#### [PROBLEM REQUIREMENTS]
Repeat, exactly as written, the lines of the records below from the first through the line with "(s.onTh fun t", but none past it.

[Dataset entries]
····················

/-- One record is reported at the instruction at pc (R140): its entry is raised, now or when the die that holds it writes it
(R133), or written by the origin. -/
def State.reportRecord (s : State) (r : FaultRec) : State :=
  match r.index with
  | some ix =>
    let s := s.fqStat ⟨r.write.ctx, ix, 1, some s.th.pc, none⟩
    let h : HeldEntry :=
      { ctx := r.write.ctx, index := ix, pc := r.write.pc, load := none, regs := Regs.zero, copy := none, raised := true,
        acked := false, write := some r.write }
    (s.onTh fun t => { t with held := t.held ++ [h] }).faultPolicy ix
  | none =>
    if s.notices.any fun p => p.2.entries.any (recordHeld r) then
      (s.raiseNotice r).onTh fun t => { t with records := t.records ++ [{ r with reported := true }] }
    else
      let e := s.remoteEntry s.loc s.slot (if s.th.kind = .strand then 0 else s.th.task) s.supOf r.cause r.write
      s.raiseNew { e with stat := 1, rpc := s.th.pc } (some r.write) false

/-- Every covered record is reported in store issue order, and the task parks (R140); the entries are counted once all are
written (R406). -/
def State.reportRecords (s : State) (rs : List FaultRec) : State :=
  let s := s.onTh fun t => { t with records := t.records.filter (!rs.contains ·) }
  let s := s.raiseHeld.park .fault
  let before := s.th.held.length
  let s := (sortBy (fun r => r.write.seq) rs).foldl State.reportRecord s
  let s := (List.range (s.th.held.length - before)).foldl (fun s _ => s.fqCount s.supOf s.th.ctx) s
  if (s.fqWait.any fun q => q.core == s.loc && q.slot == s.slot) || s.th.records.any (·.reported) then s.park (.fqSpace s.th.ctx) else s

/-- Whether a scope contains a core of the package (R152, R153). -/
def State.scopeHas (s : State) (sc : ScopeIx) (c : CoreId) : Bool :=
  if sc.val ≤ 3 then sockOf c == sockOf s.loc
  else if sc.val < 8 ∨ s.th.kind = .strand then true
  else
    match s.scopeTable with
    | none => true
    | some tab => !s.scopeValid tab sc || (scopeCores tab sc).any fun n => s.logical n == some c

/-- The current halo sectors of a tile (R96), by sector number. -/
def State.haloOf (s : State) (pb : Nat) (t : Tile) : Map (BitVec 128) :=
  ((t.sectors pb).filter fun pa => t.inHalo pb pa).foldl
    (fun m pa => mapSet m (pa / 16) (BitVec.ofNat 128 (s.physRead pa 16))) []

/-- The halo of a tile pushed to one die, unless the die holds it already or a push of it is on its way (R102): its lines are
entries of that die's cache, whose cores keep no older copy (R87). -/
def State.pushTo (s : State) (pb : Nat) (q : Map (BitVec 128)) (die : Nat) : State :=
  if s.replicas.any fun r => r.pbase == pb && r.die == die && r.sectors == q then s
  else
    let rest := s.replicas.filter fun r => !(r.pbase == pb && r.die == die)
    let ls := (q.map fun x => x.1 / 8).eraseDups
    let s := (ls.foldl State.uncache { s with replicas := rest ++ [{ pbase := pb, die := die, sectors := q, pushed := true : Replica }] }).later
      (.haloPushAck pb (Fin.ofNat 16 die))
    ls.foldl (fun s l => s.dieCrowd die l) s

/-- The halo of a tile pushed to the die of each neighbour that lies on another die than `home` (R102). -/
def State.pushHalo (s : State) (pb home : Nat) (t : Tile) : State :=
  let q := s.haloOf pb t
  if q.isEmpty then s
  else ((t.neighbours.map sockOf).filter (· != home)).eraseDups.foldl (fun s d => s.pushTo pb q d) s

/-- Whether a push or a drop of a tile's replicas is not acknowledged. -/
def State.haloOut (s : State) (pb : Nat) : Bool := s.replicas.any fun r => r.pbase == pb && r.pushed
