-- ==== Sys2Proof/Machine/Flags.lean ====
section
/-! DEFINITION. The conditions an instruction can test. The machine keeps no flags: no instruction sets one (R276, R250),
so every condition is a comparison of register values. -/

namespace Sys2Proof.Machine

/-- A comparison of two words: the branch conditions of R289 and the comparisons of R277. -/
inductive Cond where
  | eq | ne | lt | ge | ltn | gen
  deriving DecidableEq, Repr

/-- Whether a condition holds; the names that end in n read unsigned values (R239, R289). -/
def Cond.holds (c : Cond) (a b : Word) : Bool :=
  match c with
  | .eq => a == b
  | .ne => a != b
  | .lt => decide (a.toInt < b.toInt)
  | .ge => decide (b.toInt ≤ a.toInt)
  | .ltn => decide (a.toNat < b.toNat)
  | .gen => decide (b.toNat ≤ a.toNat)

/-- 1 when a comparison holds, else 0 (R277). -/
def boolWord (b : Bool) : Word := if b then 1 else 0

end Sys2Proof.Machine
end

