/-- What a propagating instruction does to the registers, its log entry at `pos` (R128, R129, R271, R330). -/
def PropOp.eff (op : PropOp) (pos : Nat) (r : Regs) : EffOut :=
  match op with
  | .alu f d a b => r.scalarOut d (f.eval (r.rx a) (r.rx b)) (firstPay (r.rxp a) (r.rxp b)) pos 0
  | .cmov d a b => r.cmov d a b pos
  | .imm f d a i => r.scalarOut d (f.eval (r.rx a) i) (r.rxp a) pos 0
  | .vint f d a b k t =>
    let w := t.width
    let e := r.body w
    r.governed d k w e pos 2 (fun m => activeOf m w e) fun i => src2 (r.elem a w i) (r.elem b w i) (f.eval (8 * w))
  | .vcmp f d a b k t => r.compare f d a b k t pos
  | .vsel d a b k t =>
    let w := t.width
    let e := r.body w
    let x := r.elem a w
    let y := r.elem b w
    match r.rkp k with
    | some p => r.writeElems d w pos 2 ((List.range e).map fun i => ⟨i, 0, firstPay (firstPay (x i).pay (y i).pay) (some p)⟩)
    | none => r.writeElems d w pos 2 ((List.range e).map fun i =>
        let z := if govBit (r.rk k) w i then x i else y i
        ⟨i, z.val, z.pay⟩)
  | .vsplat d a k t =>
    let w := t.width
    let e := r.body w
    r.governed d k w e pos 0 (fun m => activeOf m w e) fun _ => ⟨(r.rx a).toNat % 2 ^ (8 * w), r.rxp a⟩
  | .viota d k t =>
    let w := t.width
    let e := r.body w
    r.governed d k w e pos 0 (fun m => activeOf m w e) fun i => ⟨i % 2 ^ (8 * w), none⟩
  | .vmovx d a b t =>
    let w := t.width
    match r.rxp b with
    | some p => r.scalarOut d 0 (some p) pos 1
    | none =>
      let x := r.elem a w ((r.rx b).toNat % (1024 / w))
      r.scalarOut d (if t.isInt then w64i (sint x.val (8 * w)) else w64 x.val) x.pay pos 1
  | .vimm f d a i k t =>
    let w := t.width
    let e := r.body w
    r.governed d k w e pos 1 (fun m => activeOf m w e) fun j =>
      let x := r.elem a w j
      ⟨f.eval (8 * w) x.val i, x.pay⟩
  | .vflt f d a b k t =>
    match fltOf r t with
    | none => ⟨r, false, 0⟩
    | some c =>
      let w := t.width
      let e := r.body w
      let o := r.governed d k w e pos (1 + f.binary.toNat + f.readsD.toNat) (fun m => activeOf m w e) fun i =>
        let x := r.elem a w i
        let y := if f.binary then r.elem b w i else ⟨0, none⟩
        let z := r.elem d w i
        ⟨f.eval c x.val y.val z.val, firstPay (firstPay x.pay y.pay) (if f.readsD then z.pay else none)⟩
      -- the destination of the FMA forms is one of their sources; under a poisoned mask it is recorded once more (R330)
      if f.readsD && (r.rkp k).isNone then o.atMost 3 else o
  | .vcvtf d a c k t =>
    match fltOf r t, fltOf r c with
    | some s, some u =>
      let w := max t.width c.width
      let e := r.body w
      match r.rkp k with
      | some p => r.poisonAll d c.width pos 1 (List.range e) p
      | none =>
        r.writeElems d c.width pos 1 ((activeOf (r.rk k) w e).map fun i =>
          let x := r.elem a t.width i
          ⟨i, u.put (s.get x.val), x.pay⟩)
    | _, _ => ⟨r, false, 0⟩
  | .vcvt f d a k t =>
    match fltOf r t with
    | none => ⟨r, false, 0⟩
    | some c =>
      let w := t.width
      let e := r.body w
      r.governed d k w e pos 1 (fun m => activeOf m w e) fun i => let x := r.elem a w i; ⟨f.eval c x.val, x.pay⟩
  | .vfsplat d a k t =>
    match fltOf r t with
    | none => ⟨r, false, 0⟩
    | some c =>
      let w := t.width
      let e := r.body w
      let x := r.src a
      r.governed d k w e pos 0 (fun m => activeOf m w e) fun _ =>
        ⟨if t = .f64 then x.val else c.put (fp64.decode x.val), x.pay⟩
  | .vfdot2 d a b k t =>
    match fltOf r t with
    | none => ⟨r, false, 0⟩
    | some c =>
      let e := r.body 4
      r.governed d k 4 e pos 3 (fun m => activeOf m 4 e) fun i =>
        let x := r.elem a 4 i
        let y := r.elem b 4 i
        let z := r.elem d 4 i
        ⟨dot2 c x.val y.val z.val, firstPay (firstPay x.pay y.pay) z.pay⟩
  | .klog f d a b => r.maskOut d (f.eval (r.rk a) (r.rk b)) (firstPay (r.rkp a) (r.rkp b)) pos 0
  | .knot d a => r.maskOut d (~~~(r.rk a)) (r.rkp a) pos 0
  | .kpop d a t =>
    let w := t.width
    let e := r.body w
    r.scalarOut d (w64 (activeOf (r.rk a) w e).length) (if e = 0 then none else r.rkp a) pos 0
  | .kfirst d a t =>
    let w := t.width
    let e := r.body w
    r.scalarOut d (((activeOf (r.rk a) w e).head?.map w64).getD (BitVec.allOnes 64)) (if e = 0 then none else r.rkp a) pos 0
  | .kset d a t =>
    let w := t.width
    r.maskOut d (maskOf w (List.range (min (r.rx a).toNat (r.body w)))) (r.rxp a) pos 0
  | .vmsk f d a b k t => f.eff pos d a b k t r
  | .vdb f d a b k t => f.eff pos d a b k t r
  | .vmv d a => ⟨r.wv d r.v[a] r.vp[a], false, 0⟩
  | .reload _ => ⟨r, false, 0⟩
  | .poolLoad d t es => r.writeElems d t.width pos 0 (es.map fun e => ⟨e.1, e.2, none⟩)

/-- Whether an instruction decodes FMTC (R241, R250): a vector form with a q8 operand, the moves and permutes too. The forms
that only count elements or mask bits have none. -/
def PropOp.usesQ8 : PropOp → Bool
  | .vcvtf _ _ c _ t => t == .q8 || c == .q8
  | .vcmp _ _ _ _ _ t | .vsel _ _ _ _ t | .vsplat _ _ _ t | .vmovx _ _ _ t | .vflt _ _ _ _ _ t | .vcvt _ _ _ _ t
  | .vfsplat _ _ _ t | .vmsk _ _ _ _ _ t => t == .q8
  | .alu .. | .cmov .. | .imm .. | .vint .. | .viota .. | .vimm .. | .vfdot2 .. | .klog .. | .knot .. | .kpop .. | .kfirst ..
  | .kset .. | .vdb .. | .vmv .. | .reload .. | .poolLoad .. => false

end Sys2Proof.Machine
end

····················

#### [EXPECTED ANSWER]
/-- One record is reported at the instruction at pc (R140): its entry is raised, now or when the die that holds it writes it
(R133), or written by the origin. -/
def State.reportRecord (s : State) (r : FaultRec) : State :=
  match r.index with
  | some ix =>
    let s := s.fqStat ⟨r.write.ctx, ix, 1, some s.th.pc, none⟩
    let h : HeldEntry :=
      { ctx := r.write.ctx, index := ix, pc := r.write.pc, load := none, regs := Regs.zero, copy := none, raised := true,
        acked := false, write := some r.write }
    (s.onTh fun t => { t with held := t.held ++ [h] }).faultPolicy ix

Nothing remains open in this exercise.